Who is the narrator, can she or he read minds, and, more importantly, can we trust her or him?
Third Person (Objective)
The third-person narrator takes the fly-on-the-wall technique to extremes in "Hills Like White Elephants." We can see both the journalist and the storyteller in Hemingway working together to construct the story. It doesn’t tell us what the characters are thinking, only what they do, see, and most importantly, what they say. And it only provides a bare minimum of context: the scenery (Spain, the river Ebro, some white hills), the weather (hot), and the train schedules.
The fact that the story is told in the past tense means the narrator is putting it together after the fact, from memory, so to speak, and rendering it in symbolic terms, using simile and metaphor.
This all points to our themes "Language and Communication," and "Foreignness and the Other," which, combined, creates translation. The narrator is sometimes translating the dialogue for us (his English speaking readers) from Spanish to English. Likewise, the man translates various things for Jig.
But while it’s obvious when the man is translating for Jig, it’s not always obvious when the narrator is translating for us. We’ll show you what we mean with two brief examples:
First, look at this passage from near the end of the story:
The woman came out through the curtains with two glasses of beer and put them down on the damp felt pads. "The train comes in five minutes," she said.
"What did she say?" asked the girl.
"That the train is coming in five minutes." (102-104)

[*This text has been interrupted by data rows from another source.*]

/-- The frequency error is 0 at the expected sum alone (R139). -/
theorem freqErrorPct_eq_zero_iff {c : Config} (h : 0 < expectedSum c) (S : Nat) :
    freqErrorPct c S = 0 ↔ S = expectedSum c := by
  have he : (expectedSum c : Rat) ≠ 0 := by exact_mod_cast h.ne'
  rw [freqErrorPct_eq h, div_eq_zero_iff, or_iff_left he, mul_eq_zero_iff_left (by norm_num), sub_eq_zero, Nat.cast_inj]

/-- The tolerance test as a bound on the magnitude of the frequency error (R136). -/
theorem inTol_iff_abs_freqErrorPct {c : Config} (h : 0 < expectedSum c) (S : Nat) :
    InTol c S ↔ |freqErrorPct c S| ≤ c.tolPct := by
  have he : (0 : Rat) < expectedSum c := by exact_mod_cast h
  rw [freqErrorPct_eq h, abs_div, abs_of_pos he, div_le_iff₀ he, abs_mul, abs_of_pos (by norm_num), mul_comm,
    InTol, ← Nat.cast_le (α := Rat), Nat.cast_mul, Nat.cast_mul, cast_natAbs_sub, Nat.cast_ofNat]

/-- The measured frequency is the floor of the exact quotient (R138). -/
theorem measuredKhz_eq_floor (c : Config) (S : Nat) :
    measuredKhz c S = ⌊(c.targetKhz : Rat) * S / ((c.n : Rat) * c.e)⌋₊ := by
  rw [measuredKhz, expectedSum, ← Nat.floor_div_eq_div (K := Rat)]
  push_cast
  rfl

end Machine
end Sys2Proof

open Sys2Proof Sys2Proof.Machine

/-- Settles O14: the test is the deviation from the mean cross-multiplied, and a whole mean, 0 or 125, cancels `CNT`. -/
theorem glitchTestIsTheBandAroundTheRunningMean : Obligations.GlitchTestIsTheBandAroundTheRunningMean := by
  intro s bt
  refine ⟨fun hempty hg => ?_, fun h => glitch_iff_mean h bt, fun h hsum => ?_, fun h hpct hsum => ?_⟩
  · exact absurd hg.1 (by omega)
  · rw [glitch_iff_of_whole_mean (m := 0) h (by omega)]
    omega
  · rw [glitch_iff_of_whole_mean h hsum, hpct]
    omega

/-- Settles O15: after room is made and the bit time appended the registers describe the new window, and `FRESH` alone
decides whether it is emitted. -/
theorem estimatorKeepsTheWindowAndEmitsOncePerN : Obligations.EstimatorKeepsTheWindowAndEmitsOncePerN := by
  intro s bt h
  refine ⟨fun hg => est_of_glitch hg, fun hg hn => ?_, fun hg hn => ⟨windowWith_length_of_fresh h hn bt, ?_⟩⟩
  · rw [est_of_not_glitch hg, appendSample_slide h, emission_of_fresh_ne hn]
  · rw [est_of_not_glitch hg, appendSample_slide h, emission_of_fresh_eq hn, windowWith_length_of_fresh h hn]
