-- ==== Sys2Proof/Machine/Step.lean ====
section
/-! DEFINITION. One step of the machine (R93), and how the host places a request where the next step takes it. -/

namespace Sys2Proof.Machine

/-- One step: the acceptance of the presented request, or what comes next from outside, or none. -/
def step (s : State) : Host.Outcome State Fault Refusal :=
  match nextMove s with
  | .accept => exec (decode s.reqCmd) s.beginRequest
  | .input i rest => onInput i (s.setInputs rest)
  | .stuck => .fault (stuckReason s)

/-- The command word is put on the request port with `req_valid = 1` (R26), so that the next step accepts it when the
block is ready (`req_ready = 1`) and no reset comes first. -/
def State.withFetchWord (s : State) (nbits w : Nat) : State := presentWord nbits w s

end Sys2Proof.Machine
end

This passage is often cited to show that Jig doesn’t speak Spanish, but what’s more interesting is that it’s twice translated – once for us by the narrator, and once for Jig by the man. So, the big question is, why didn’t Hemingway choose to say, "The train comes in five minutes" in Spanish, and then let the man translate it for us when he translates it for Jig? (Remember that the man originally orders the two beers in Spanish.) As with most questions in this story, there are many answers. One possibility is that Hemingway wanted to call attention to the narrator a little bit, to show us that the narrator speaks Spanish, and to make us aware of the fact that the characters are in a situation where a variety of languages are being spoken.

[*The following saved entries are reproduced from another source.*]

-- ==== Sys2Proof/Safety.lean ====
section
/-! DEFINITION. What a safe run of the block is: the chip-select protocol as a monitor over the events, the invariant
of the reachable states, the rows of the step relation of R93 read as a relation on two states, and the one constraint
the spec puts on the device's answers. -/

namespace Sys2Proof.Safety

open Sys2Proof.Machine

/-! The protocol monitor. -/

/-- Where an event record stands in the protocol of R55, R81 and R90. -/
inductive Monitor where
  /-- Chip-select high, no request in progress. -/
  | quiet
  /-- A request has just been accepted. -/
  | accepted
  /-- Chip-select low, no operation issued yet. -/
  | selected
  /-- Chip-select low, an operation outstanding. -/
  | busy (op : BusOp)
  /-- Chip-select low, the transmit complete. -/
  | sent
  /-- Chip-select low, the receive or exchange complete. -/
  | received
  /-- Chip-select high again, the response not yet presented. -/
  | released
  /-- The response presented, not yet taken. -/
  | responded
  /-- Chip-select low, the block reset. -/
  | cut
  deriving DecidableEq, Repr

/-- The transmit that opens a transaction: 1 to `MAX_FRAME` bytes (R60, R62). -/
def opensTransaction : BusOp → Bool
  | .tx bytes => decide (1 ≤ bytes.length) && decide (bytes.length ≤ Config.maxFrame)
  | .rx _ => false
  | .xfer _ => false

/-- The second operation of a transaction: a receive of 1 to 63 bytes, or the 9-byte exchange (R60, R63, R64). -/
def continuesTransaction : BusOp → Bool
  | .tx _ => false
  | .rx count => decide (1 ≤ count) && decide (count ≤ Config.maxRead)
  | .xfer bytes => decide (bytes.length = Config.windowLen)

/-- The completion event that answers an outstanding operation, with as many bytes as it receives (R82). -/
def answers (op : BusOp) (e : Event) : Bool :=
  match op, e with
  | .tx _, .done => true
  | .rx count, .doneData bytes => decide (bytes.length = count)
  | .xfer sent, .doneData bytes => decide (bytes.length = sent.length)
  | _, _ => false

/-- Where the monitor goes after an operation of this kind completes. -/
def afterAnswer : BusOp → Monitor
  | .tx _ => .sent
  | .rx _ => .received
  | .xfer _ => .received

/-- One event. `none`: the protocol forbids it here. -/
def Monitor.next (m : Monitor) (e : Event) : Option Monitor :=
  match m, e with
  | .quiet, .accept _ => some .accepted
  | .quiet, .reset => some .quiet
  | .accepted, .csAssert => some .selected
  | .accepted, .respFault _ => some .responded
  | .accepted, .respCount _ => some .responded
  | .accepted, .respCounts _ _ _ => some .responded
  | .selected, .issue op => if opensTransaction op then some (.busy op) else none
  | .busy _, .reset => some .cut
  | .busy op, e => if answers op e then some (afterAnswer op) else none
  | .sent, .issue op => if continuesTransaction op then some (.busy op) else none
  | .sent, .csDeassert => some .released
  | .received, .csDeassert => some .released
  | .released, .respOk => some .responded
  | .released, .respData _ => some .responded
  | .responded, .take => some .quiet
  | .responded, .reset => some .quiet
  | .cut, .csDeassert => some .quiet
  | _, _ => none

/-- A whole event record, oldest event first. -/
def Monitor.run (m : Monitor) : List Event → Option Monitor
  | [] => some m
  | e :: es =>
    match m.next e with
    | some m' => Monitor.run m' es
    | none => none

/-- Where a state stands in the protocol, between two steps. -/
def monitorOf (s : State) : Monitor :=
  match s.phase, s.busOp with
  | .idle, _ => .quiet
  | .resp, _ => .responded
  | _, some op => .busy op
  | _, none => .quiet

/-! The invariant. -/

/-- The bus-operation channel is as the phase says (R23, R28, R93). -/
def channelMatchesPhase (s : State) : Prop :=
  match s.phase with
  | .idle => s.busOp = none
  | .wFrame => s.busOp = some (.tx (sentFrame s)) ∧ 1 ≤ s.frameLen.toNat ∧ s.frameLen.toNat ≤ Config.maxFrame
  | .rAddr => s.busOp = some (.tx [addrByte s.curAddr])
  | .rData => s.busOp = some (.rx s.curSize.toNat) ∧ 1 ≤ s.curSize.toNat
  | .bCmd => s.busOp = some (.tx [s.burstCmd])
  | .bData => ∃ bytes, s.busOp = some (.xfer bytes) ∧ bytes.length = Config.windowLen
  | .resp => s.busOp = none

/-- The invariant of the block's states. -/
structure Inv (s : State) : Prop where
  /-- `cs_n` is the level R23 gives the phase. -/
  chipSelect : s.csN = (s.phase == .idle || s.phase == .resp)
  /-- The channel matches the phase. -/
  channel : channelMatchesPhase s
  /-- The code is 0 exactly when the block is not faulted (R24). -/
  faultCode : s.faulted = false ↔ s.faultCode = 0#2
  /-- A faulted block has no transaction in progress (R111, R114). -/
  faultedPhase : s.faulted = true → s.phase = .idle ∨ s.phase = .resp
  /-- The presented status is 0, or the fault code (R27, R89, R112). -/
  status : s.phase = .resp → s.rspStatus = s.faultCode
  /-- What is known of the device is in canonical form. -/
  device : s.device.wf = true
  /-- The events so far obey the protocol, and the state stands where they end. -/
  protocol : Monitor.run .quiet s.events = some (monitorOf s)

/-! The step relation of R93. -/

/-- The block accepts the presented request: what every acceptance row has in common. -/
def Accepts (s : State) : Prop := s.phase = .idle ∧ s.faulted = false ∧ s.reqValid = true

/-- One row of the table of R93: from which phase, on which trigger, with which action, to which phase. `h` is what
the row says of the two states; what a row does not name is in the frame statements. -/
inductive TableRow (s t : State) : Prop where
  | acceptFault (c : FaultCode) (from_ : Accepts s) (word : classify s.reqCmd = .error c)
      (h : t.phase = .resp ∧ t.csN = s.csN ∧ t.busOp = s.busOp ∧ t.faulted = true ∧ t.faultCode = c.bits ∧
        t.rspStatus = c.bits ∧ t.rspLen = 0#6 ∧
        t.events = s.events ++ [.accept s.reqCmd, .respFault c.bits])
  | acceptWrite (a : DevAddr) (n : Size) (from_ : Accepts s) (word : classify s.reqCmd = .ok (.writeReg a n))
      (h : t.phase = .wFrame ∧ t.csN = false ∧ t.busOp = some (.tx (sentFrame t)) ∧
        sentFrame t = addrByte a :: s.reqData.toList.take n.toNat ∧
        t.events = s.events ++ [.accept s.reqCmd, .csAssert, .issue (.tx (sentFrame t))])
  | acceptRead (a : DevAddr) (n : Size) (from_ : Accepts s) (word : classify s.reqCmd = .ok (.readReg a n))
      (h : t.phase = .rAddr ∧ t.csN = false ∧ t.busOp = some (.tx [addrByte a]) ∧ t.curAddr = a ∧ t.curSize = n ∧
        t.events = s.events ++ [.accept s.reqCmd, .csAssert, .issue (.tx [addrByte a])])
  | acceptBurst (from_ : Accepts s) (word : classify s.reqCmd = .ok (.readBurst 0#7 0#6))
      (h : t.phase = .bCmd ∧ t.csN = false ∧ t.busOp = some (.tx [s.burstCmd]) ∧
        t.events = s.events ++ [.accept s.reqCmd, .csAssert, .issue (.tx [s.burstCmd])])
  | acceptDecode24 (from_ : Accepts s) (word : classify s.reqCmd = .ok (.decode24 0#7 0#6))
      (h : t.phase = .resp ∧ t.csN = s.csN ∧ t.busOp = s.busOp ∧ t.rspStatus = 0#2 ∧ t.rspX = laneX s ∧
        t.events = s.events ++ [.accept s.reqCmd, .respCount (laneX s)])
  | acceptDecodeWindow (from_ : Accepts s) (word : classify s.reqCmd = .ok (.decodeWindow 0#7 0#6))
      (h : t.phase = .resp ∧ t.csN = s.csN ∧ t.busOp = s.busOp ∧ t.rspStatus = 0#2 ∧
        t.rspX = laneX s ∧ t.rspY = laneY s ∧ t.rspZ = laneZ s ∧
        t.events = s.events ++ [.accept s.reqCmd, .respCounts (laneX s) (laneY s) (laneZ s)])
  | writeDone (op : BusOp) (d : List Byte) (from_ : s.phase = .wFrame) (on : s.inputs.head? = some (.done d))
      (h : s.busOp = some op ∧ t.phase = .resp ∧ t.csN = true ∧ t.busOp = none ∧ t.rspStatus = 0#2 ∧
        t.rspLen = 0#6 ∧ t.events = s.events ++ [doneEvent op d, .csDeassert, .respOk])
  | readAddrDone (op : BusOp) (d : List Byte) (from_ : s.phase = .rAddr) (on : s.inputs.head? = some (.done d))
      (size : s.curSize ≠ 0#6)
      (h : s.busOp = some op ∧ t.phase = .rData ∧ t.csN = s.csN ∧ t.busOp = some (.rx s.curSize.toNat) ∧
        t.events = s.events ++ [doneEvent op d, .issue (.rx s.curSize.toNat)])
  | readAddrOnlyDone (op : BusOp) (d : List Byte) (from_ : s.phase = .rAddr)
      (on : s.inputs.head? = some (.done d)) (size : s.curSize = 0#6)
      (h : s.busOp = some op ∧ t.phase = .resp ∧ t.csN = true ∧ t.busOp = none ∧ t.rspStatus = 0#2 ∧
        t.rspLen = 0#6 ∧ t.events = s.events ++ [doneEvent op d, .csDeassert, .respData []])
  | readDataDone (op : BusOp) (d : List Byte) (from_ : s.phase = .rData) (on : s.inputs.head? = some (.done d))
      (h : s.busOp = some op ∧ t.phase = .resp ∧ t.csN = true ∧ t.busOp = none ∧ t.rspStatus = 0#2 ∧
        t.rspLen = s.curSize ∧ t.rxbuf = overlay d s.rxbuf ∧ t.rspData = overlay d s.rspData ∧
        t.events = s.events ++ [doneEvent op d, .csDeassert, .respData d])
  | burstCmdDone (op : BusOp) (d f : List Byte) (from_ : s.phase = .bCmd)
      (on : s.inputs.head? = some (.done d))
      (h : s.busOp = some op ∧ f.length = Config.windowLen ∧ t.phase = .bData ∧ t.csN = s.csN ∧
        t.busOp = some (.xfer f) ∧ t.events = s.events ++ [doneEvent op d, .issue (.xfer f)])
  | burstDataDone (op : BusOp) (d : List Byte) (from_ : s.phase = .bData) (on : s.inputs.head? = some (.done d))
      (h : s.busOp = some op ∧ t.phase = .resp ∧ t.csN = true ∧ t.busOp = none ∧ t.rspStatus = 0#2 ∧
        t.rspLen = 9#6 ∧ t.rxbuf = overlay d s.rxbuf ∧ t.rspData = overlay d s.rspData ∧
        t.events = s.events ++ [doneEvent op d, .csDeassert, .respData d])
  | take (from_ : s.phase = .resp) (on : s.inputs.head? = some .take)
      (h : t.phase = .idle ∧ t.csN = s.csN ∧ t.busOp = s.busOp ∧ t.faulted = s.faulted ∧
        t.faultCode = s.faultCode ∧ t.events = s.events ++ [.take])
  | reset (on : s.inputs.head? = some .reset)
      (h : t.phase = .idle ∧ t.csN = true ∧ t.busOp = none ∧ t.faulted = false ∧ t.faultCode = 0#2 ∧
        t.events = s.events ++ resetEvents s)

/-- A step in which only the outside world moves: nothing of the block changes, and no event happens. What may change
is the level of the request port, the late completions still expected, what is known of the device, and the list of
what is to come. -/
def OutsideMoves (s t : State) : Prop :=
  ∃ (valid : Bool) (cmd : Cmd) (data : Vector Byte 63) (abandoned : Nat) (device : Memory) (inputs : List Input),
    t = { s with reqValid := valid, reqCmd := cmd, reqData := data, abandoned := abandoned, device := device,
                 inputs := inputs }

/-! Runs. -/

/-- `k` steps of the machine. -/
abbrev runSteps (k : Nat) (s : State) : Host.Outcome State Fault Refusal := Host.Core.run Sys2Proof.core k s

/-- The block will accept the presented request in the next step. -/
def acceptsNow (s : State) : Prop := s.reqReady = true ∧ s.reqValid = true ∧ s.inputs.head? ≠ some .reset

/-- The next step changes nothing of the block because of the bus or a reset. -/
def isDoneOrReset : Input → Bool
  | .done _ => true
  | .reset => true
  | _ => false

/-! The device's answers. -/

/-- The one constraint the spec states on received bytes (R44), with the six cycle-count registers at `first` and after
it (R52): a one-byte read of one of them answers the byte that register is known to hold. The machine does not impose
it; a statement that needs it takes it as a hypothesis. -/
def answerKeepsCycleCount (first : DevAddr) (s : State) (d : List Byte) : Prop :=
  ∀ i v, i < 6 → s.phase = .rData → s.curSize = 1#6 → s.curAddr.toNat = first.toNat + i →
    s.device.read s.curAddr.toNat = some v → d = [v]

end Sys2Proof.Safety
end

This next passage also plays with this reality, but is less easy to pin down than the one above:
"Dos cervezas," the man said into the curtain.
"Big ones?" a woman asked from the doorway.
"Yes. Two big ones." (5-7)
Here the man orders the beer in Spanish. (It doesn’t seem likely that the man ordered in English and that the narrator translated it to Spanish.) Even if the man didn't speak great Spanish, he still could have pulled off his order. The question here is whether the narrator is translating the woman/waitress’s speech (and the man's subsequent reply) into English.
And honestly, we don't know the answer to that one...and we can't very well ask Hemingway. (RIP, Papa.)